• [Exercise details]: The response has to be every entry, printed word for word.
[Start of section]
/-- MEM_TILE_STATE (R306). -/
def execMemTileState (r : Req) (s : State) : Out :=
  serve r 0x0701 [1, 8] (fun s _ => s.permits r.fn true) (fun fs s =>
    let p := if r.fn = 0 then partArg (fieldAt fs 0) else s.vfPart r.fn
    let va := min (fieldAt fs 1) (windowEnd - 1)
    let f := s.takeFree
    let hidden := (s.part p).confidential && r.fn = 0
    let w := match s.locate p va with
      | some (.dev n, _) => match s.lineTile (s.forward n) with
        | some t => (s.tssAt t).word f.1
        | none => 0
      | _ => 0
    pure (Ans.ok f.2 ((r.fn = 0 && 15 < fieldAt fs 0) || va ≠ fieldAt fs 1) (bytesOf 8 (if hidden then 0 else w)))) s

/-- The code of a channel state (Table 16-14). -/
def ChanState.code : ChanState → Nat
  | .unbound => 0 | .inService => 1 | .failing => 2 | .migrating => 3 | .mappedOut => 4

/-- The code of an owner (Table 16-14). -/
def Owner.code : Owner → Nat
  | .part p => p | .shared => 0x10 | .free => 0xFF

/-- MEM_CHANNEL_STATUS (Table 16-14). -/
def execMemChannelStatus (r : Req) (s : State) : Out :=
  serve r 0x0702 [1, 1] (pfOnly r) (fun fs s =>
    let k := fieldAt fs 0
    let c := s.chan k
    let set := ((s.sets.find (fun _ e => e.chans.contains k)).map (·.1)).getD 0xFF
    let image := [c.state.code, s.temps.stackLevel.get 0 (k / 16), signedByte (s.temps.stack.get 0 (k / 16)), c.owner.code, set].map
        (BitVec.ofNat 8) ++ List.replicate 3 0
      ++ bytesOf 4 c.ceTotal ++ bytesOf 4 c.ceHour ++ bytesOf 4 c.ueTotal ++ bytesOf 4 c.odecc
      ++ [BitVec.ofNat 8 (min c.ueRows.length 255), BitVec.ofNat 8 c.softPpr] ++ List.replicate 6 0
      ++ [BitVec.ofNat 8 c.trigger] ++ List.replicate 7 0
    pageAns s r.fn image (fieldAt fs 1) false) s

/-- A share that returns to its own channel: the rows that held it in the half's channels are given back, highest channels first (log
30). -/
def State.reserveBack (s : State) (half : Nat) : State :=
  let hs := ((List.range 256).filter (fun c => halfOfChan c = half && (s.chan c).reserved ≠ 0)).reverse
  (hs.foldl (fun (acc : Nat × State) c =>
    let n := min acc.1 (acc.2.chan c).reserved
    (acc.1 - n, { acc.2 with chans := acc.2.chans.upd Chan.init c (fun v => { v with reserved := v.reserved - n }) })) (6144, s)).2

/-- MEM_CHANNEL_ADMIT (Table 9-5a). -/
def execMemChannelAdmit (r : Req) (s : State) : Out :=
  serve r 0x4704 [1] (pfOnly r) (fun fs s => do
    let k := fieldAt fs 0
    let c := s.chan k
    refuseIf (c.state ≠ .mappedOut || !c.passed) .notInMode
    let s := s.reserveBack (halfOfChan k)
    pure (Ans.ok { s with chans := s.chans.put Chan.init k { c with state := .unbound, owner := .free } })) s

/-- MEM_SET_MODE: in effect from the next start (R324). -/
def execMemSetMode (r : Req) (s : State) : Out :=
  serve r 0x4706 [1] (pfOnly r) (fun fs s =>
    pure (Ans.ok { s with flash := { s.flash with memMode := if fieldAt fs 0 = 1 then 1 else 0 } } (1 < fieldAt fs 0))) s

/-! ## Repair commands (R333, Table 9-6) -/

/-- Goes on when a channel may be repaired: UNBOUND or MAPPED_OUT, in ACTIVE or IDLE, or in minimal mode. -/
def State.repairOk (s : State) (ch : Nat) : Bool :=
  ((s.chan ch).state = .unbound || (s.chan ch).state = .mappedOut)
  && (s.boot.minimal || s.power.state = .active || s.power.state = .idle)

/-- An IEEE 1500 session opened on a stack. -/
def State.openSession (s : State) (stack : Nat) : State := { s with mm := { s.mm with session := s.mm.session.put false stack true } }

/-- The session on a stack closed. -/
def State.closeSession (s : State) (stack : Nat) : State := { s with mm := { s.mm with session := s.mm.session.put false stack false } }

/-- A command that works through a stack's test port: its session is opened first, and closed as the command answers (R333). -/
def State.inSession (s : State) (stack : Nat) (body : State → Serve) : Serve :=
  if s.mm.session.get false stack then body (s.closeSession stack) else pure { Ans.ok (s.openSession stack) with later := true }

/-- Whether a repair address is in range: pseudo-channel, bank and row (Table 9-6, log 112). -/
def repairAddr (fs : List Nat) : Bool := fieldAt fs 1 ≤ 1 && Config.rowExists (fieldAt fs 2) (fieldAt fs 3)

/-- A repair address as one number. -/
def repairRow (fs : List Nat) : Nat := fieldAt fs 3 + 2 ^ 16 * (fieldAt fs 2 + 256 * fieldAt fs 1)

/-- A repair of a row: soft, or hard, whose answer is the stack's remaining repair resources, a free value. -/
def repair (r : Req) (code : Nat) (soft : Bool) (s : State) : Out :=
  serve r code [1, 1, 1, 2] (pfOnly r) (fun fs s => do
    let ch := fieldAt fs 0
    refuseIf (!repairAddr fs) .badLength
    refuseIf (!s.repairOk ch) .notInMode
    s.inSession (ch / 16) (fun s =>
      if soft then
        pure (Ans.ok { s with
          chans := s.chans.upd Chan.init ch (fun c => { c with softPpr := min (c.softPpr + 1) 255 })
          flash := { s.flash with repairs := s.flash.repairs ++ [⟨ch / 16, ch % 16, repairRow fs⟩] } })
      else
        let f := s.takeFree
        pure (Ans.ok { f.2 with mm := { f.2.mm with hardPpr := f.2.mm.hardPpr ++ [⟨ch / 16, ch % 16, repairRow fs⟩] } } false
          (bytesOf 1 (f.1.toNat % 256))))) s

/-- HBM_PPR_SOFT. -/
def execHbmPprSoft (r : Req) (s : State) : Out := repair r 0x4800 true s
/-- HBM_PPR_HARD. -/
def execHbmPprHard (r : Req) (s : State) : Out := repair r 0x4801 false s

/-- HBM_LANE_MAP_READ. -/
def execHbmLaneMapRead (r : Req) (s : State) : Out :=
  serve r 0x0802 [1, 1] (pfOnly r) (fun fs s => do
    let k := min (fieldAt fs 0) 15
    refuseIf (s.power.state = .retain) .notInMode
    s.inSession k (fun s => pageAns s r.fn (bytesOf 8 (s.mm.laneMap.get 0 k)) (fieldAt fs 1) (15 < fieldAt fs 0))) s

/-- HBM_LANE_MAP_WRITE. -/
def execHbmLaneMapWrite (r : Req) (s : State) : Out :=
  serve r 0x4803 [1, 8] (pfOnly r) (fun fs s => do
    let k := fieldAt fs 0
    refuseIf (15 < k || !Config.laneMapFits (fieldAt fs 1)) .badLength
    refuseIf (!((List.range 16).any (fun j => s.repairOk (16 * k + j)))) .notInMode
    s.inSession k (fun s => pure (Ans.ok { s with mm := { s.mm with laneMap := s.mm.laneMap.put 0 k (fieldAt fs 1) } }))) s

/-- HBM_ROW_TEST: a pattern written over a row and read back; the number of failing bits is a free value, at most the 8,192 bits of the row's
DRAM page. What the row held is lost, but which channel row that is the spec does not say (R293). -/
def execHbmRowTest (r : Req) (s : State) : Out :=
  serve r 0x4804 [1, 1, 1, 2, 8] (pfOnly r) (fun fs s => do
    refuseIf (!repairAddr fs) .badLength
    refuseIf (!s.repairOk (fieldAt fs 0)) .notInMode
    s.inSession (fieldAt fs 0 / 16) (fun s =>
      let f := s.takeFree
      pure (Ans.ok f.2 false (bytesOf 2 (f.1.toNat % 8193))))) s

end Sys2Proof.Machine
end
[End of section]
• [Expected answer]:
/-- MEM_TILE_STATE (R306). -/
def execMemTileState (r : Req) (s : State) : Out :=
  serve r 0x0701 [1, 8] (fun s _ => s.permits r.fn true) (fun fs s =>
    let p := if r.fn = 0 then partArg (fieldAt fs 0) else s.vfPart r.fn
    let va := min (fieldAt fs 1) (windowEnd - 1)
    let f := s.takeFree
    let hidden := (s.part p).confidential && r.fn = 0
    let w := match s.locate p va with
      | some (.dev n, _) => match s.lineTile (s.forward n) with
        | some t => (s.tssAt t).word f.1
        | none => 0
      | _ => 0
    pure (Ans.ok f.2 ((r.fn = 0 && 15 < fieldAt fs 0) || va ≠ fieldAt fs 1) (bytesOf 8 (if hidden then 0 else w)))) s

/-- The code of a channel state (Table 16-14). -/
def ChanState.code : ChanState → Nat
  | .unbound => 0 | .inService => 1 | .failing => 2 | .migrating => 3 | .mappedOut => 4

/-- The code of an owner (Table 16-14). -/
def Owner.code : Owner → Nat
  | .part p => p | .shared => 0x10 | .free => 0xFF

/-- MEM_CHANNEL_STATUS (Table 16-14). -/
def execMemChannelStatus (r : Req) (s : State) : Out :=
  serve r 0x0702 [1, 1] (pfOnly r) (fun fs s =>
    let k := fieldAt fs 0
    let c := s.chan k
    let set := ((s.sets.find (fun _ e => e.chans.contains k)).map (·.1)).getD 0xFF
    let image := [c.state.code, s.temps.stackLevel.get 0 (k / 16), signedByte (s.temps.stack.get 0 (k / 16)), c.owner.code, set].map
        (BitVec.ofNat 8) ++ List.replicate 3 0
      ++ bytesOf 4 c.ceTotal ++ bytesOf 4 c.ceHour ++ bytesOf 4 c.ueTotal ++ bytesOf 4 c.odecc
      ++ [BitVec.ofNat 8 (min c.ueRows.length 255), BitVec.ofNat 8 c.softPpr] ++ List.replicate 6 0
      ++ [BitVec.ofNat 8 c.trigger] ++ List.replicate 7 0
    pageAns s r.fn image (fieldAt fs 1) false) s

/-- A share that returns to its own channel: the rows that held it in the half's channels are given back, highest channels first (log
30). -/
def State.reserveBack (s : State) (half : Nat) : State :=
  let hs := ((List.range 256).filter (fun c => halfOfChan c = half && (s.chan c).reserved ≠ 0)).reverse
  (hs.foldl (fun (acc : Nat × State) c =>
    let n := min acc.1 (acc.2.chan c).reserved
    (acc.1 - n, { acc.2 with chans := acc.2.chans.upd Chan.init c (fun v => { v with reserved := v.reserved - n }) })) (6144, s)).2

/-- MEM_CHANNEL_ADMIT (Table 9-5a). -/
def execMemChannelAdmit (r : Req) (s : State) : Out :=
  serve r 0x4704 [1] (pfOnly r) (fun fs s => do
    let k := fieldAt fs 0
    let c := s.chan k
    refuseIf (c.state ≠ .mappedOut || !c.passed) .notInMode
    let s := s.reserveBack (halfOfChan k)
    pure (Ans.ok { s with chans := s.chans.put Chan.init k { c with state := .unbound, owner := .free } })) s

/-- MEM_SET_MODE: in effect from the next start (R324). -/
def execMemSetMode (r : Req) (s : State) : Out :=
  serve r 0x4706 [1] (pfOnly r) (fun fs s =>
    pure (Ans.ok { s with flash := { s.flash with memMode := if fieldAt fs 0 = 1 then 1 else 0 } } (1 < fieldAt fs 0))) s

/-! ## Repair commands (R333, Table 9-6) -/

/-- Goes on when a channel may be repaired: UNBOUND or MAPPED_OUT, in ACTIVE or IDLE, or in minimal mode. -/
def State.repairOk (s : State) (ch : Nat) : Bool :=
  ((s.chan ch).state = .unbound || (s.chan ch).state = .mappedOut)
  && (s.boot.minimal || s.power.state = .active || s.power.state = .idle)

/-- An IEEE 1500 session opened on a stack. -/
def State.openSession (s : State) (stack : Nat) : State := { s with mm := { s.mm with session := s.mm.session.put false stack true } }

/-- The session on a stack closed. -/
def State.closeSession (s : State) (stack : Nat) : State := { s with mm := { s.mm with session := s.mm.session.put false stack false } }

/-- A command that works through a stack's test port: its session is opened first, and closed as the command answers (R333). -/
def State.inSession (s : State) (stack : Nat) (body : State → Serve) : Serve :=
  if s.mm.session.get false stack then body (s.closeSession stack) else pure { Ans.ok (s.openSession stack) with later := true }

/-- Whether a repair address is in range: pseudo-channel, bank and row (Table 9-6, log 112). -/
def repairAddr (fs : List Nat) : Bool := fieldAt fs 1 ≤ 1 && Config.rowExists (fieldAt fs 2) (fieldAt fs 3)

/-- A repair address as one number. -/
def repairRow (fs : List Nat) : Nat := fieldAt fs 3 + 2 ^ 16 * (fieldAt fs 2 + 256 * fieldAt fs 1)

/-- A repair of a row: soft, or hard, whose answer is the stack's remaining repair resources, a free value. -/
def repair (r : Req) (code : Nat) (soft : Bool) (s : State) : Out :=
  serve r code [1, 1, 1, 2] (pfOnly r) (fun fs s => do
    let ch := fieldAt fs 0
    refuseIf (!repairAddr fs) .badLength
    refuseIf (!s.repairOk ch) .notInMode
    s.inSession (ch / 16) (fun s =>
      if soft then
        pure (Ans.ok { s with
          chans := s.chans.upd Chan.init ch (fun c => { c with softPpr := min (c.softPpr + 1) 255 })
          flash := { s.flash with repairs := s.flash.repairs ++ [⟨ch / 16, ch % 16, repairRow fs⟩] } })
      else
        let f := s.takeFree
        pure (Ans.ok { f.2 with mm := { f.2.mm with hardPpr := f.2.mm.hardPpr ++ [⟨ch / 16, ch % 16, repairRow fs⟩] } } false
          (bytesOf 1 (f.1.toNat % 256))))) s

/-- HBM_PPR_SOFT. -/
def execHbmPprSoft (r : Req) (s : State) : Out := repair r 0x4800 true s
/-- HBM_PPR_HARD. -/
def execHbmPprHard (r : Req) (s : State) : Out := repair r 0x4801 false s

/-- HBM_LANE_MAP_READ. -/
def execHbmLaneMapRead (r : Req) (s : State) : Out :=
  serve r 0x0802 [1, 1] (pfOnly r) (fun fs s => do
    let k := min (fieldAt fs 0) 15
    refuseIf (s.power.state = .retain) .notInMode
    s.inSession k (fun s => pageAns s r.fn (bytesOf 8 (s.mm.laneMap.get 0 k)) (fieldAt fs 1) (15 < fieldAt fs 0))) s

/-- HBM_LANE_MAP_WRITE. -/
def execHbmLaneMapWrite (r : Req) (s : State) : Out :=
  serve r 0x4803 [1, 8] (pfOnly r) (fun fs s => do
    let k := fieldAt fs 0
    refuseIf (15 < k || !Config.laneMapFits (fieldAt fs 1)) .badLength
    refuseIf (!((List.range 16).any (fun j => s.repairOk (16 * k + j)))) .notInMode
    s.inSession k (fun s => pure (Ans.ok { s with mm := { s.mm with laneMap := s.mm.laneMap.put 0 k (fieldAt fs 1) } }))) s

/-- HBM_ROW_TEST: a pattern written over a row and read back; the number of failing bits is a free value, at most the 8,192 bits of the row's
DRAM page. What the row held is lost, but which channel row that is the spec does not say (R293). -/
def execHbmRowTest (r : Req) (s : State) : Out :=
  serve r 0x4804 [1, 1, 1, 2, 8] (pfOnly r) (fun fs s => do
    refuseIf (!repairAddr fs) .badLength
    refuseIf (!s.repairOk (fieldAt fs 0)) .notInMode
    s.inSession (fieldAt fs 0 / 16) (fun s =>
      let f := s.takeFree
      pure (Ans.ok f.2 false (bytesOf 2 (f.1.toNat % 8193))))) s

end Sys2Proof.Machine
end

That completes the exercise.